===== RECORD EXTRACTS

-- ==== Sys2Proof/Tests/Slice0.lean ====
section
/-! SUPPORT. Tests on small states: the smoke of the well-formedness check, values that the manual works out, and for each
statement with hypotheses a state and operands that meet them together. -/

open Sys2Proof Sys2Proof.Machine Sys2Proof.Statements

namespace Sys2Proof.Tests

set_option Elab.async false

/-! ### A small configuration and the states built on it -/

/-- Cylinders, wheel, firing order, TDC, knock windows, sensors. -/
def imageWheel : Memory :=
  [(0x40, 4), (0x41, 3), (0x42, 2), (0x44, 60), (0x45, 2), (0x46, 20), (0x48, 1), (0x49, 3), (0x4a, 4),
   (0x4b, 2), (0x50, 14), (0x51, 104), (0x52, 44), (0x53, 74), (0x58, 16), (0x59, 26), (0x5a, 106), (0x5b, 116),
   (0x5c, 46), (0x5d, 56), (0x5e, 76), (0x5f, 86), (0x69, 1), (0x6a, 1), (0x70, 20), (0x72, 100), (0x75, 8),
   (0x77, 8), (0x79, 8), (0x7b, 8), (0x7c, 6), (0x7e, 40), (0x80, 120), (0x82, 120), (0x84, 120), (0x86, 120)]

/-- Windows: tooth 001000h, schedule 001100h, knock 001200h, ring 002000h of 4, status 003000h, statistics 004000h; bands. -/
def imageWindows : Memory :=
  [(0x91, 16), (0x94, 4), (0x99, 17), (0x9c, 64), (0xa1, 18), (0xa4, 64), (0xa9, 32), (0xac, 4), (0xb1, 48),
   (0xb5, 64), (0xb8, 232), (0xb9, 3), (0xba, 208), (0xbb, 7), (0xbc, 184), (0xbd, 11), (0xbe, 160), (0xbf, 15),
   (0xc0, 136), (0xc1, 19), (0xc2, 112), (0xc3, 23), (0xc4, 88), (0xc5, 27), (0xc8, 100), (0xca, 150),
   (0xcc, 200), (0xce, 4)]

/-- Misfire thresholds of 3000, speed bands 0 to 3. -/
def imageMisfireLow : Memory :=
  [(0xd0, 184), (0xd1, 11), (0xd2, 184), (0xd3, 11), (0xd4, 184), (0xd5, 11), (0xd6, 184), (0xd7, 11),
   (0xd8, 184), (0xd9, 11), (0xda, 184), (0xdb, 11), (0xdc, 184), (0xdd, 11), (0xde, 184), (0xdf, 11),
   (0xe0, 184), (0xe1, 11), (0xe2, 184), (0xe3, 11), (0xe4, 184), (0xe5, 11), (0xe6, 184), (0xe7, 11),
   (0xe8, 184), (0xe9, 11), (0xea, 184), (0xeb, 11), (0xec, 184), (0xed, 11), (0xee, 184), (0xef, 11)]

/-- Misfire thresholds of 3000, speed bands 4 to 7. -/
def imageMisfireHigh : Memory :=
  [(0xf0, 184), (0xf1, 11), (0xf2, 184), (0xf3, 11), (0xf4, 184), (0xf5, 11), (0xf6, 184), (0xf7, 11),
   (0xf8, 184), (0xf9, 11), (0xfa, 184), (0xfb, 11), (0xfc, 184), (0xfd, 11), (0xfe, 184), (0xff, 11),
   (0x100, 184), (0x101, 11), (0x102, 184), (0x103, 11), (0x104, 184), (0x105, 11), (0x106, 184), (0x107, 11),
   (0x108, 184), (0x109, 11), (0x10a, 184), (0x10b, 11), (0x10c, 184), (0x10d, 11), (0x10e, 184), (0x10f, 11)]

/-- Ratios, timing, posting, contexts, health, notices. -/
def imageRest : Memory :=
  [(0x110, 24), (0x111, 24), (0x112, 24), (0x113, 24), (0x114, 24), (0x115, 24), (0x116, 24), (0x117, 24),
   (0x118, 40), (0x119, 40), (0x11a, 40), (0x11b, 40), (0x11c, 40), (0x11d, 40), (0x11e, 40), (0x11f, 40),
   (0x120, 100), (0x122, 244), (0x123, 1), (0x124, 2), (0x125, 40), (0x126, 3), (0x127, 4), (0x12a, 3),
   (0x12c, 2), (0x12d, 2), (0x12e, 2), (0x12f, 3), (0x130, 1), (0x131, 1), (0x132, 6), (0x133, 7), (0x134, 5),
   (0x135, 1), (0x136, 6), (0x137, 1), (0x139, 20), (0x13a, 208), (0x13b, 7), (0x13c, 3), (0x13d, 1),
   (0x13e, 244), (0x13f, 1), (0x140, 3), (0x141, 1), (0x142, 6), (0x143, 4), (0x144, 2), (0x146, 100),
   (0x148, 12), (0x14c, 255), (0x14d, 31), (0x14e, 112)]
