-- ==== Sys2Proof/Safety.lean ====
section
/-! DEFINITION. The terms claims are stated in: running and halted states, the ends of a run (spec 70_reset_and_hazards.md R251),
what a transition may change, the writers of 10_state.md R23, the causes of 60_exceptions.md R200, and the invariant of the block. -/

namespace Sys2Proof.Machine

/-! ## Running, halted, ends of a run -/

/-- The block takes steps (R34). -/
def State.Running (s : State) : Prop := s.status.state = .run

/-- The block is halted: terminal and faulted, never a normal end (R205, R251 (a)). -/
def State.Halted (s : State) : Prop := s.status.state = .halted

/-- The self-loop end (R251 (b)): `pc = a`, and `Mem[a..a+1]` holds a `jump` word whose `nnn` is `a`. -/
def State.SelfLoopEnd (s : State) : Prop :=
  s.Running ∧ ∃ w nnn, fetch s = some w ∧ decode w = .ok (.jump nnn) ∧ zextAddr nnn = s.pc

/-- The word at `pc` is an encoding of `i`. -/
def State.Fetches (s : State) (i : Instr) : Prop := ∃ w, fetch s = some w ∧ decode w = .ok i

/-! ## What a transition changes -/

/-- The components of the state (R20, R34, R35, and the model's own `freeDraws`). -/
inductive Component where
  | mem | v | i | pc | stack | sp | dt | st | disp | keys | status | faultRecord | randIn | freeDraws
  deriving DecidableEq, Repr

/-- A component has the same value in two states. Memory is compared byte by byte. -/
def Component.Same : Component → State → State → Prop
  | .mem, s, t => ∀ a, Memory.read t.mem a = Memory.read s.mem a
  | .v, s, t => ∀ r, t.getV r = s.getV r
  | .i, s, t => t.i = s.i
  | .pc, s, t => t.pc = s.pc
  | .stack, s, t => ∀ k, t.getStack k = s.getStack k
  | .sp, s, t => t.sp = s.sp
  | .dt, s, t => t.dt = s.dt
  | .st, s, t => t.st = s.st
  | .disp, s, t => t.disp = s.disp
  | .keys, s, t => ∀ k, t.getKey k = s.getKey k
  | .status, s, t => t.status = s.status
  | .faultRecord, s, t =>
    t.faultPc = s.faultPc ∧ t.faultWord = s.faultWord ∧ t.faultInfo = s.faultInfo
  | .randIn, s, t => t.randIn = s.randIn
  | .freeDraws, s, t => t.freeDraws = s.freeDraws

/-- From `s` to `t` only the listed components may change. -/
def OnlyChanges (cs : List Component) (s t : State) : Prop := ∀ c, c ∉ cs → Component.Same c s t

/-- Every register outside the list keeps its value. -/
def KeepsRegsBut (rs : List Reg) (s t : State) : Prop := ∀ r, r ∉ rs → t.getV r = s.getV r

/-- Every byte of memory outside `base`, ..., `base + count - 1` reads as before. -/
def KeepsMemoryOutside (base count : Nat) (s t : State) : Prop :=
  ∀ a, a < base ∨ base + count ≤ a → Memory.read t.mem a = Memory.read s.mem a

/-- From `s`, a state in its execute phase, to `t` the fault `f` with operand `info` is taken (R200, R201): `pc` is back at the
instruction, `STATUS` and the fault record are written, and nothing else changes. R201 lets a model record `info` (log entry
7). That `FAULT_WORD` is the word the step fetched is a statement about the step (`Obligations.FaultsArePrecise`). -/
def TakesFault (f : Fault) (info : Word) (s t : State) : Prop :=
  t.status = { state := .halted, code := some f } ∧
  t.pc = s.pc - 2 ∧ t.faultPc = s.pc - 2 ∧ t.faultInfo = info ∧
  OnlyChanges [.pc, .status, .faultRecord] s t

end Sys2Proof.Machine

namespace Sys2Proof

open Sys2Proof.Machine

/-- The components that R23 lets the instruction write when it raises no fault. `pc` is the execute phase's own write, beside
the advance of every step. The open draws of `random-and` and `wait-key` also use up `rand_in` or count a free value. -/
def Instr.writes : Instr → List Component
  | .clearDisplay => [.disp]
  | .ret => [.pc, .sp]
  | .call _ => [.pc, .sp, .stack]
  | .jump _ | .jumpOffset _ | .skipEqImm _ _ | .skipNeImm _ _ | .skipEqReg _ _ | .skipNeReg _ _
  | .skipKeyPressed _ | .skipKeyNotPressed _ => [.pc]
  | .setImm _ _ | .addImm _ _ | .setReg _ _ | .orReg _ _ | .andReg _ _ | .xorReg _ _ | .addReg _ _
  | .sub _ _ | .shiftRight _ | .subReverse _ _ | .shiftLeft _ | .getDelay _ | .loadRegs _ => [.v]
  | .randomAnd _ _ => [.v, .randIn, .freeDraws]
  | .waitKey _ => [.v, .pc, .freeDraws]
  | .setIndex _ | .fontChar _ => [.i]
  | .addIndex _ => [.i, .v]
  | .draw _ _ _ => [.disp, .v]
  | .setDelay _ => [.dt]
  | .setSound _ => [.st]
  | .bcd _ | .storeRegs _ => [.mem]

/-- The registers that R23 lets the instruction write. -/
def Instr.writesReg (i : Instr) (r : Reg) : Prop :=
  match i with
  | .setImm x _ | .addImm x _ | .setReg x _ | .orReg x _ | .andReg x _ | .xorReg x _ | .randomAnd x _
  | .getDelay x | .waitKey x => r = x
  | .addReg x _ | .sub x _ | .shiftRight x | .subReverse x _ | .shiftLeft x => r = x ∨ r = Reg.vf
  | .addIndex _ | .draw _ _ _ => r = Reg.vf
  | .loadRegs x => r ≤ x
  | .clearDisplay | .ret | .call _ | .jump _ | .jumpOffset _ | .skipEqImm _ _ | .skipNeImm _ _
  | .skipEqReg _ _ | .skipNeReg _ _ | .skipKeyPressed _ | .skipKeyNotPressed _ | .setIndex _
  | .fontChar _ | .setDelay _ | .setSound _ | .bcd _ | .storeRegs _ => False

/-- How many bytes the instruction accesses from `I` on (R57). -/
def Instr.dataBytes : Instr → Nat
  | .draw _ _ n => n
  | .bcd _ => 3
  | .storeRegs x | .loadRegs x => x.val + 1
  | .clearDisplay | .ret | .call _ | .jump _ | .jumpOffset _ | .skipEqImm _ _ | .skipNeImm _ _
  | .skipEqReg _ _ | .skipNeReg _ _ | .skipKeyPressed _ | .skipKeyNotPressed _ | .setImm _ _
  | .addImm _ _ | .setReg _ _ | .orReg _ _ | .andReg _ _ | .xorReg _ _ | .addReg _ _ | .sub _ _
  | .shiftRight _ | .subReverse _ _ | .shiftLeft _ | .getDelay _ | .randomAnd _ _ | .waitKey _
  | .setIndex _ | .fontChar _ | .addIndex _ | .setDelay _ | .setSound _ => 0

end Sys2Proof

namespace Sys2Proof.Machine

/-- The illegal words of R80. -/
def IllegalWord (w : Word) : Prop :=
  (opField w = 0x0 ∧ nnField w ∉ ([0xE0, 0xEE] : List Byte)) ∨
  (opField w = 0x8 ∧ nField w ∈ [0x8, 0x9, 0xA, 0xB, 0xC, 0xD, 0xF]) ∨
  (opField w = 0xE ∧ nnField w ∉ ([0x9E, 0xA1] : List Byte)) ∨
  (opField w = 0xF ∧
    nnField w ∉ ([0x07, 0x0A, 0x15, 0x18, 0x1E, 0x29, 0x33, 0x55, 0x65] : List Byte))

/-- The causes of R200: the step from a running `s` raises `f`. -/
def FaultCause (f : Fault) (s : State) : Prop :=
  match f with
  | .loadError => False
  | .fetchError => 0xFFF < s.pc.toNat + 1
  | .decodeError => ∃ w, fetch s = some w ∧ IllegalWord w
  | .stackOverflow => ∃ nnn, s.Fetches (.call nnn) ∧ s.sp.val = 16
  | .stackUnderflow => s.Fetches .ret ∧ s.sp.val = 0
  | .memoryBoundsError =>
    ∃ i, s.Fetches i ∧ 0 < Instr.dataBytes i ∧ 0xFFF < s.i.toNat + Instr.dataBytes i - 1
  | .keyIndexError =>
    ∃ x, (s.Fetches (.skipKeyPressed x) ∨ s.Fetches (.skipKeyNotPressed x)) ∧ 0xF < (s.getV x).toNat

/-- Row `i` of the sprite of `draw Vx,Vy,N` has a 1-bit that falls on the cell in row `r`, column `c` (R142). -/
def SpriteCovers (x y : Reg) (n : Nat) (s : State) (r c : Nat) : Prop :=
  ∃ i < n, ∃ j < 8,
    (Memory.read s.mem (s.i.toNat + i)).getLsbD (7 - j) = true ∧
    r = ((s.getV y).toNat + i) % Config.displayH ∧ c = ((s.getV x).toNat + j) % Config.displayW

/-- The cell in row `r`, column `c` is on the display (R31). -/
def OnGrid (r c : Nat) : Prop := r < Config.displayH ∧ c < Config.displayW

/-! ## Schedules -/

/-- The transaction is a step or a tick. -/
def Transaction.StepOrTick : Transaction → Prop
  | .step _ | .tick => True
  | .keysIn _ => False

end Sys2Proof.Machine

namespace Sys2Proof

open Sys2Proof.Machine

/-- The instruction reads or writes a timer (R29, R30). -/
def Instr.UsesTimers : Instr → Prop
  | .getDelay _ | .setDelay _ | .setSound _ => True
  | .clearDisplay | .ret | .call _ | .jump _ | .jumpOffset _ | .skipEqImm _ _ | .skipNeImm _ _
  | .skipEqReg _ _ | .skipNeReg _ _ | .skipKeyPressed _ | .skipKeyNotPressed _ | .setImm _ _
  | .addImm _ _ | .setReg _ _ | .orReg _ _ | .andReg _ _ | .xorReg _ _ | .addReg _ _ | .sub _ _
  | .shiftRight _ | .subReverse _ _ | .shiftLeft _ | .randomAnd _ _ | .waitKey _ | .setIndex _
  | .fontChar _ | .addIndex _ | .draw _ _ _ | .bcd _ | .storeRegs _ | .loadRegs _ => False

end Sys2Proof

namespace Sys2Proof.Machine

/-! ## The invariant of the block -/

/-- `STATUS` has a legal value: RUN exactly with the code NONE (R34). -/
def Status.Legal (st : Status) : Prop := st.state = .run ↔ st.code = none

/-- The fault record says what R35 and R201 let it say: nothing while the block runs, and after a fault of a step the address
of the faulting instruction, at which `pc` still stands. -/
def State.RecordLegal (s : State) : Prop :=
  (s.status.state = .run → s.faultPc = 0 ∧ s.faultWord = 0 ∧ s.faultInfo = 0) ∧
  (∀ f, s.status.code = some f → f ≠ .loadError → s.faultPc = s.pc) ∧
  (s.status.code = some .fetchError ∨ s.status.code = some .loadError → s.faultWord = 0)

/-- `pc` never passes 0x10FE and no stack entry passes 0x1000 (R26). -/
def State.PcBounded (s : State) : Prop := s.pc.toNat ≤ 0x10FE ∧ ∀ k, (s.getStack k).toNat ≤ 0x1000

/-- The invariant: memory in its canonical form, a legal `STATUS` and fault record, and bounded return addresses. -/
structure State.Inv (s : State) : Prop where
  memory : Memory.wf s.mem = true
  status : Status.Legal s.status
  record : s.RecordLegal
  bounded : s.PcBounded

/-- A run whose load hands the block no impossible state: the unspecified state after a failed load is one of the block's
own (R241 leaves it open, log entry 9). -/
def Run.Admissible (r : Run) : Prop :=
  maxImage < r.image.length → Memory.wf r.rest.mem = true ∧ r.rest.PcBounded

end Sys2Proof.Machine
end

==========

YOUR ASSIGNMENT
List every line from the entries above in which "where" appears.

ANSWER
inductive Component where
structure State.Inv (s : State) : Prop where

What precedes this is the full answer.